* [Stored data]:
* * * * *

-- ==== Sys2Proof/Tests/Slice0.lean ====
section
/-! SUPPORT. The package's own tests.  First, for each check of WellFormed, a command that it refuses.  Then the manual's
worked examples: each expected value is the manual's.  Last, for each statement with hypotheses, a state and operands that
meet all of them together. -/

open Sys2Proof Sys2Proof.Machine

namespace Sys2Proof.Tests

/-! ### WellFormed refuses -/

/-- A strobe that brings nothing. -/
def quiet : StrobeIn :=
  { refCycles := 0, lanes := [], pins := [], ends := [], slotMiss := [], atMiss := [], eccCorr := 0, eccUnc := [] }

/-- A bus read of four bytes. -/
def read4 : BusAcc :=
  { master := 0, write := false, bar2 := false, addr := 0x10000000, len := 4, data := [], full := true, keep := 1, unc := [],
    corr := 0 }

/-- A line that carries no frame. -/
def noWord : ClaimRead := { word := none, crc := 0, drive := false, eof := false, stuck := false, skew := false }

/-- A good biphase frame of zeros at 48 kHz. -/
def frame48 : BpFrame := { valid := true, z := false, rate := 3, a := ⟨0, false, false, false, true⟩, b := ⟨0, false, false, false, true⟩ }

/-- A SNAP_REQ on lane 0. -/
def request : FlkFrame := { lane := 0, magic := flkMagic, type := 0x20, reserved := 0, crcOk := true, lseq := 0, block := 0, payload := .snapReq }

/-- A good frame on lane 0 with a number and a payload. -/
def frameOf (n : Nat) (x : FlkPayload) : FlkFrame := { request with type := flkType x, lseq := n, payload := x }

theorem test_wf_admits : Instr.wf (.blockStrobe quiet) = true ∧ Instr.wf (.busMatrixAccess read4) = true ∧
    Instr.wf (.claimDecisionPoint noWord noWord) = true ∧ Instr.wf (.biphaseFrameRx 0 frame48) = true ∧
    Instr.wf (.flaskFrameRx request) = true ∧ Instr.wf (.registerWrite .pcie 0x000004 0) = true := by decide
theorem test_wf_register_offset : Instr.wf (.registerWrite .pcie 0x000002 0) = false := by decide
theorem test_wf_w1c_offset : Instr.wf (.statW1cWrite 0x000001 0) = false := by decide
theorem test_wf_rcl_offset : Instr.wf (.rclRead 0x000003) = false := by decide
theorem test_wf_lane_index : Instr.wf (.blockStrobe { quiet with lanes := [(2048, List.replicate 16 0)] }) = false := by decide
theorem test_wf_lane_length : Instr.wf (.blockStrobe { quiet with lanes := [(0, [0])] }) = false := by decide
theorem test_wf_lane_width : Instr.wf (.blockStrobe { quiet with lanes := [(0, List.replicate 16 (2 ^ 31))] }) = false := by
  decide
theorem test_wf_lane_twice :
    Instr.wf (.blockStrobe { quiet with lanes := [(0, List.replicate 16 0), (0, List.replicate 16 0)] }) = false := by decide
theorem test_wf_mic_index : Instr.wf (.blockStrobe { quiet with pins := [(16, List.replicate 16 0)] }) = false := by decide
theorem test_wf_end_tile : Instr.wf (.blockStrobe { quiet with ends := [(17, 0)] }) = false := by decide
theorem test_wf_slot_tile : Instr.wf (.blockStrobe { quiet with slotMiss := [(17, 1)] }) = false := by decide
theorem test_wf_at_tile : Instr.wf (.blockStrobe { quiet with atMiss := [17] }) = false := by decide
theorem test_wf_bus_nothing : Instr.wf (.busMatrixAccess { read4 with len := 0 }) = false := by decide
theorem test_wf_bus_write_length : Instr.wf (.busMatrixAccess { read4 with write := true, data := [0] }) = false := by decide
theorem test_wf_bus_read_data : Instr.wf (.busMatrixAccess { read4 with data := [0] }) = false := by decide
theorem test_wf_overrun_channel : Instr.wf (.tileOverrun 0 [1344] 0) = false := by decide
theorem test_wf_frame_empty : Instr.wf (.rxFrame 0 { bytes := [], stamp := 0, fifoRing := 0, fifoStream := 0 }) = false := by
  decide
theorem test_wf_frame_fifo :
    Instr.wf (.rxFrame 0 { bytes := [0], stamp := 0, fifoRing := 0, fifoStream := 32769 }) = false ∧
    Instr.wf (.rxFrame 0 { bytes := [0], stamp := 0, fifoRing := 65537, fifoStream := 0 }) = false := by decide
theorem test_wf_biphase_rate : Instr.wf (.biphaseFrameRx 0 { frame48 with rate := 6 }) = false := by decide
theorem test_wf_biphase_sample : Instr.wf (.biphaseFrameRx 0 { frame48 with a := ⟨2 ^ 23, false, false, false, true⟩ }) = false := by
  decide
theorem test_wf_claim_word : Instr.wf (.claimDecisionPoint { noWord with word := some 65536 } noWord) = false := by decide
theorem test_wf_claim_crc : Instr.wf (.claimDecisionPoint noWord { noWord with crc := 256 }) = false := by decide
theorem test_wf_flask_lane : Instr.wf (.flaskFrameRx { request with lane := 2 }) = false := by decide
theorem test_wf_flask_number : Instr.wf (.flaskFrameRx { request with lseq := 2 ^ 32 }) = false := by decide
theorem test_wf_flask_block : Instr.wf (.flaskFrameRx { request with block := 2 ^ 64 }) = false := by decide
theorem test_wf_stamp : Instr.wf (.syncInEdge (2 ^ 64)) = false := by decide
theorem test_wf_region : Instr.wf (.startupSelfTestDone [(26, 0, 0)]) = false := by decide
theorem test_wf_region_twice : Instr.wf (.startupSelfTestDone [(1, 0, 0), (1, 0, 0)]) = false := by decide
theorem test_wf_slice_twice : Instr.wf (.quenchSliceStart [1, 1]) = false := by decide
theorem test_wf_descriptor : Instr.wf (.dmaDescriptorDone [0] [] []) = false := by decide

* * * * *

* [GOAL OF THE EXERCISE]:
Copy each line of the entries exactly.

* [SOLUTION TO THE PROBLEM]:
-- ==== Sys2Proof/Tests/Slice0.lean ====
section
/-! SUPPORT. The package's own tests.  First, for each check of WellFormed, a command that it refuses.  Then the manual's
worked examples: each expected value is the manual's.  Last, for each statement with hypotheses, a state and operands that
meet all of them together. -/

open Sys2Proof Sys2Proof.Machine

namespace Sys2Proof.Tests

/-! ### WellFormed refuses -/

/-- A strobe that brings nothing. -/
def quiet : StrobeIn :=
  { refCycles := 0, lanes := [], pins := [], ends := [], slotMiss := [], atMiss := [], eccCorr := 0, eccUnc := [] }

/-- A bus read of four bytes. -/
def read4 : BusAcc :=
  { master := 0, write := false, bar2 := false, addr := 0x10000000, len := 4, data := [], full := true, keep := 1, unc := [],
    corr := 0 }

/-- A line that carries no frame. -/
def noWord : ClaimRead := { word := none, crc := 0, drive := false, eof := false, stuck := false, skew := false }

/-- A good biphase frame of zeros at 48 kHz. -/
def frame48 : BpFrame := { valid := true, z := false, rate := 3, a := ⟨0, false, false, false, true⟩, b := ⟨0, false, false, false, true⟩ }

/-- A SNAP_REQ on lane 0. -/
def request : FlkFrame := { lane := 0, magic := flkMagic, type := 0x20, reserved := 0, crcOk := true, lseq := 0, block := 0, payload := .snapReq }

/-- A good frame on lane 0 with a number and a payload. -/
def frameOf (n : Nat) (x : FlkPayload) : FlkFrame := { request with type := flkType x, lseq := n, payload := x }

theorem test_wf_admits : Instr.wf (.blockStrobe quiet) = true ∧ Instr.wf (.busMatrixAccess read4) = true ∧
    Instr.wf (.claimDecisionPoint noWord noWord) = true ∧ Instr.wf (.biphaseFrameRx 0 frame48) = true ∧
    Instr.wf (.flaskFrameRx request) = true ∧ Instr.wf (.registerWrite .pcie 0x000004 0) = true := by decide
theorem test_wf_register_offset : Instr.wf (.registerWrite .pcie 0x000002 0) = false := by decide
theorem test_wf_w1c_offset : Instr.wf (.statW1cWrite 0x000001 0) = false := by decide
theorem test_wf_rcl_offset : Instr.wf (.rclRead 0x000003) = false := by decide
theorem test_wf_lane_index : Instr.wf (.blockStrobe { quiet with lanes := [(2048, List.replicate 16 0)] }) = false := by decide
theorem test_wf_lane_length : Instr.wf (.blockStrobe { quiet with lanes := [(0, [0])] }) = false := by decide
theorem test_wf_lane_width : Instr.wf (.blockStrobe { quiet with lanes := [(0, List.replicate 16 (2 ^ 31))] }) = false := by
  decide
theorem test_wf_lane_twice :
    Instr.wf (.blockStrobe { quiet with lanes := [(0, List.replicate 16 0), (0, List.replicate 16 0)] }) = false := by decide
theorem test_wf_mic_index : Instr.wf (.blockStrobe { quiet with pins := [(16, List.replicate 16 0)] }) = false := by decide
theorem test_wf_end_tile : Instr.wf (.blockStrobe { quiet with ends := [(17, 0)] }) = false := by decide
theorem test_wf_slot_tile : Instr.wf (.blockStrobe { quiet with slotMiss := [(17, 1)] }) = false := by decide
theorem test_wf_at_tile : Instr.wf (.blockStrobe { quiet with atMiss := [17] }) = false := by decide
theorem test_wf_bus_nothing : Instr.wf (.busMatrixAccess { read4 with len := 0 }) = false := by decide
theorem test_wf_bus_write_length : Instr.wf (.busMatrixAccess { read4 with write := true, data := [0] }) = false := by decide
theorem test_wf_bus_read_data : Instr.wf (.busMatrixAccess { read4 with data := [0] }) = false := by decide
theorem test_wf_overrun_channel : Instr.wf (.tileOverrun 0 [1344] 0) = false := by decide
theorem test_wf_frame_empty : Instr.wf (.rxFrame 0 { bytes := [], stamp := 0, fifoRing := 0, fifoStream := 0 }) = false := by
  decide
theorem test_wf_frame_fifo :
    Instr.wf (.rxFrame 0 { bytes := [0], stamp := 0, fifoRing := 0, fifoStream := 32769 }) = false ∧
    Instr.wf (.rxFrame 0 { bytes := [0], stamp := 0, fifoRing := 65537, fifoStream := 0 }) = false := by decide
theorem test_wf_biphase_rate : Instr.wf (.biphaseFrameRx 0 { frame48 with rate := 6 }) = false := by decide
theorem test_wf_biphase_sample : Instr.wf (.biphaseFrameRx 0 { frame48 with a := ⟨2 ^ 23, false, false, false, true⟩ }) = false := by
  decide
theorem test_wf_claim_word : Instr.wf (.claimDecisionPoint { noWord with word := some 65536 } noWord) = false := by decide
theorem test_wf_claim_crc : Instr.wf (.claimDecisionPoint noWord { noWord with crc := 256 }) = false := by decide
theorem test_wf_flask_lane : Instr.wf (.flaskFrameRx { request with lane := 2 }) = false := by decide
theorem test_wf_flask_number : Instr.wf (.flaskFrameRx { request with lseq := 2 ^ 32 }) = false := by decide
theorem test_wf_flask_block : Instr.wf (.flaskFrameRx { request with block := 2 ^ 64 }) = false := by decide
theorem test_wf_stamp : Instr.wf (.syncInEdge (2 ^ 64)) = false := by decide
theorem test_wf_region : Instr.wf (.startupSelfTestDone [(26, 0, 0)]) = false := by decide
theorem test_wf_region_twice : Instr.wf (.startupSelfTestDone [(1, 0, 0), (1, 0, 0)]) = false := by decide
theorem test_wf_slice_twice : Instr.wf (.quenchSliceStart [1, 1]) = false := by decide
theorem test_wf_descriptor : Instr.wf (.dmaDescriptorDone [0] [] []) = false := by decide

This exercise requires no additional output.